(1.) Both Kondadu and Chitti Ayyababu were farmers. Inter-marriages were a rule among such families. Chitti Ayyababu married Kondadu's sister Atchamma. Kondadu married Chitti Ayyababu's daughter Narasamma. Kondadu begot two sons by Narasamma. They are, Padda Ayyababu and Chinna Ayyababu and one daughter Syamalamma. Chitti Ayyababu got a son by name Brahma Demudu. Brahma Demudu married Kondadu's daughter Syamalamma. Out of this marital alliance, Brahma Demudu got a daughter by name Gangamma who was married to Kondadu's first son, Pedda Ayyababu. Kondadu's second son alone married, Arjanamma, outside this closed circle of family relatives.

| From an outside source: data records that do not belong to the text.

/-- A region opens when every live gang of its unit has performed RGN, and commits when every one has performed RGNE and no page aborts it; the threads that
wait for it go on (R409, R417). -/
def Rule.RegionsOpenAndCommit : Prop :=
  ∀ s u x,
    (firstWith s.units (fun u x => x.live && !x.regionOpen && gangsAll s u Gang.rgn) = some (u, x) → ∃ s',
      exec .regionOpen s = .next s' ∧ (s'.unit u).regionOpen = true ∧
      ∀ t ∈ s.threadsOfUnit u, (s.thread t).sched = .blocked .region → (s'.thread t).sched = .ready) ∧
    (firstWith s.units (fun u x => x.live && x.regionOpen && x.awaits.isEmpty && gangsAll s u Gang.rgne) = some (u, x) → ∃ s',
      exec .regionCommit s = .next s' ∧ (s'.unit u).regionOpen = false ∧ (∀ g ∈ s.gangsOfUnit u, (s'.gang g).inRegion = false) ∧
      ∀ t ∈ s.threadsOfUnit u, (s.thread t).sched = .blocked .region → (s'.thread t).sched = .ready)

/-- SFQPOP writes the oldest pending record of the gang into nine gang-uniform registers and true into its predicate, and the record is
gone, so that records which waited for room enter the queue; without one it writes false (R399, R400, R418). -/
def Rule.SfqpopTakesTheOldestRecord : Prop :=
  ∀ f s t, Alone s 0x385 f (modPred (f.bits 0 3)) [] t →
    (∀ r rest k, s.pendingRecords (gangOf t) = r :: rest → f.d = .s k → k.toNat ≤ 118 → ∃ s', exec (.sfqpop f) s = .next s' ∧
      (∀ w, w < 9 → (s'.gang (gangOf t)).sreg (k.toNat + w) = BitVec.ofNat 32 (r.bits rest.length / 2 ^ (32 * w))) ∧
      PredIs s' t (f.bits 0 3) true ∧ s'.pendingRecords (gangOf t) = rest ++ entering s (gangOf t) ∧ (s'.thread t).pc = nextPc s.pc ∧
      Untouched s s' t [] [f.bits 0 3] ((List.range 9).map (k.toNat + ·)) []) ∧
    (s.pendingRecords (gangOf t) = [] → ∃ s', exec (.sfqpop f) s = .next s' ∧ PredIs s' t (f.bits 0 3) false ∧
      (s'.thread t).pc = nextPc s.pc ∧ Untouched s s' t [] [f.bits 0 3] [] [])

/-- RFT in a handler continues at the return address with p0 to p6 as they stood when the trap was taken, each label united with the one kept
then (R419). -/
def Rule.RftReturnsFromTheHandler : Prop :=
  ∀ f s t, Alone s 0x386 f (List.range 7) [] t → (s.thread t).inTrap = true → (s.thread t).trappc.toNat % 4 = 0 → ∃ s',
    exec (.rft f) s = .next s' ∧ (s'.thread t).pc = (s.thread t).trappc ∧ (s'.thread t).inTrap = false ∧
    (s'.thread t).preds = (s.thread t).shadow ∧ (∀ r, (s'.thread t).reg r = (s.thread t).reg r ∧ (s'.thread t).full r = (s.thread t).full r) ∧
    (∀ n, n < 7 → (s'.gang (gangOf t)).predLabel n = (s.gang (gangOf t)).predLabel n ||| tabGetD 0 (s.thread t).shadowLabels n) ∧
    Others s s' (List.range 7)

/-- TERM.G ends every thread of the gang and TERM.U every thread of the unit, which fails; HALT marks the unit halted and sends a notice
(R420, R421). -/
def Rule.TerminationAndHalt : Prop :=
  ∀ f s t,
    (Alone s 0x387 f [] [] t → ∃ s', exec (.termG f) s = .next s' ∧ (s'.gang (gangOf t)).ended = true ∧
      (∀ u ∈ s.threadsOfGang (gangOf t), (s'.thread u).sched = .exited) ∧ s'.pendingRecords (gangOf t) = [] ∧ Others s s') ∧
    (Alone s 0x388 f [] [] t → ∃ s', exec (.termU f) s = .next s' ∧ (s'.unit (unitOfThread t)).faulted = true ∧
      (∀ u ∈ s.threadsOfUnit (unitOfThread t), (s'.thread u).sched = .exited) ∧ Others s s') ∧
    (Alone s 0x389 f [] [] t → ∃ s', exec (.halt f) s = .next s' ∧ (s'.unit (unitOfThread t)).halted = true ∧
      (s'.thread t).pc = nextPc s.pc ∧ Untouched s s' t [] [] [] [])

/-! Commands. -/

/-- A message to a disabled command endpoint is refused (R57), and one that waits for a reconfiguration joins the messages that wait (R64).
A sequenced command with number 0 is a bad header, one in order that its header refuses is acknowledged with the refusal, one accepted
before is a duplicate, and any other is a gap (R39). -/
def Rule.MessagesAreSequenced : Prop :=
  (∀ x ∈ commandForms, ∀ m s, m.command = x.2 → reachable s m.ep = true → m.toMgmt = false → (s.endpoint m.ep).enabled = false →
    ∃ s', exec (x.1 m) s = .next s' ∧ s'.mem = s.mem ∧ s'.outbox = s.outbox ++ [if m.data.length < 32 then plainNotice m stEndpointDisabled 0
      else { plainNotice m stEndpointDisabled m.tag with hseq := m.hseq }]) ∧
  (∀ x ∈ commandForms, ∀ m s, m.command = x.2 → reachable s m.ep = true → (m.toMgmt = true ∨ (s.endpoint m.ep).enabled = true) →
    mustWait s m = true → exec (x.1 m) s = .next { s with waiting := s.waiting ++ [m] }) ∧
  (∀ x ∈ sequencedForms, ∀ m s, Heard s x.2 m → ∃ s', exec (x.1 m) s = .next s' ∧
    (m.hseq = 0 → s'.outbox = s.outbox ++ [plainNotice m stBadHeader m.tag]) ∧
    (∀ k, m.hseq ≠ 0 → m.hseq = nextHost (s.endpoint m.ep).lastAccepted → headerRefusal s m = some k →
      s'.outbox = s.outbox ++ [ackOf s m k] ∧ (s'.endpoint m.ep).lastAccepted = m.hseq ∧ s'.mem = s.mem) ∧
    (m.hseq ≠ 0 → m.hseq ≠ nextHost (s.endpoint m.ep).lastAccepted → s'.mem = s.mem ∧
      (s'.endpoint m.ep).lastAccepted = (s.endpoint m.ep).lastAccepted ∧
      s'.outbox = s.outbox ++ [{ ackOf s m (if (s.endpoint m.ep).isDuplicate m.hseq then stDuplicate else stSeqGap) with
        kind := 3, detail := if (s.endpoint m.ep).isDuplicate m.hseq then 0 else (s.endpoint m.ep).lastAccepted }]))
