-- ==== Sys2Proof/Laws/State.lean ====
section
/-! SUPPORT. What each setter of the state leaves in each field, and what the accessors read after it. -/

namespace Sys2Proof.Machine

(2.) After his marriage, Kondadu moved into his father-in-law Chitti Ayyababu's family. Both families worked together, but do not seem to have added much to their wealth. A farmer's life was specially hard in those days. So long Chitti Ayyababu was alive, he managed with the little extents of properties belonging to his family and that of Kondadu. After his death, Kondadu took over the management looked after his estate and that of his brother-in-law, Brahma Demudu. Tradition was still virile then that such management of agricultural properties belonging to close, but young relatives was undertaken as a sacred trust. During his management, Kondadu seemed to have added to the wealth of the family. After the death of Kondadu, Brahma Demudu took over the management. After the death of Brahma Demudu, the male line of Chitti Ayyababu came to an end and with the marriage of Pedda Ayyababu to Brahma Demudu's daughter, Gangamma, the family of Chitti Ayyababu almost merged into that of Kondadu. After the death of Brahma Demudu, who amongst Pedda Ayyababu and Chinna Ayyababu managed what properties, does not appear clearly in the evidence. But the long bond of mutual trust and affection and family devotion was snapped with the death of Chinna Ayyababu, the second son of Kondadu in the year 1963. Chinna Ayyababu's widow, Arjanamma together with her two sons and daughter, all three minors, sued her brother-in-law Pedda Ayyababu and his wife Gangamma and their three minor children. The suit was filed for partition of the plaint, A, B and C schedule properties into two equal shares and for possession of one such share and other incidental reliefs. The suit passed through the proverbial laws delays. The suit was pending for a long period of ten years on the file of the Principal Subordinate Judge, Visakhapatnam. During its pendency Arjanamma died and one of her daughters Verahalamma became a major. At long last the Subordinate Judge came to his judgment on 23rd April, 1977. On that day, the Subordinate Judge decreed the suit and directed the plaint schedule properties should be divided into two equal shares and that one such share should be given to the plaintiffs.
(3.) Against that decree, Pedda Ayyababu and his wife Gangamma and their minor children, filed the present appeal.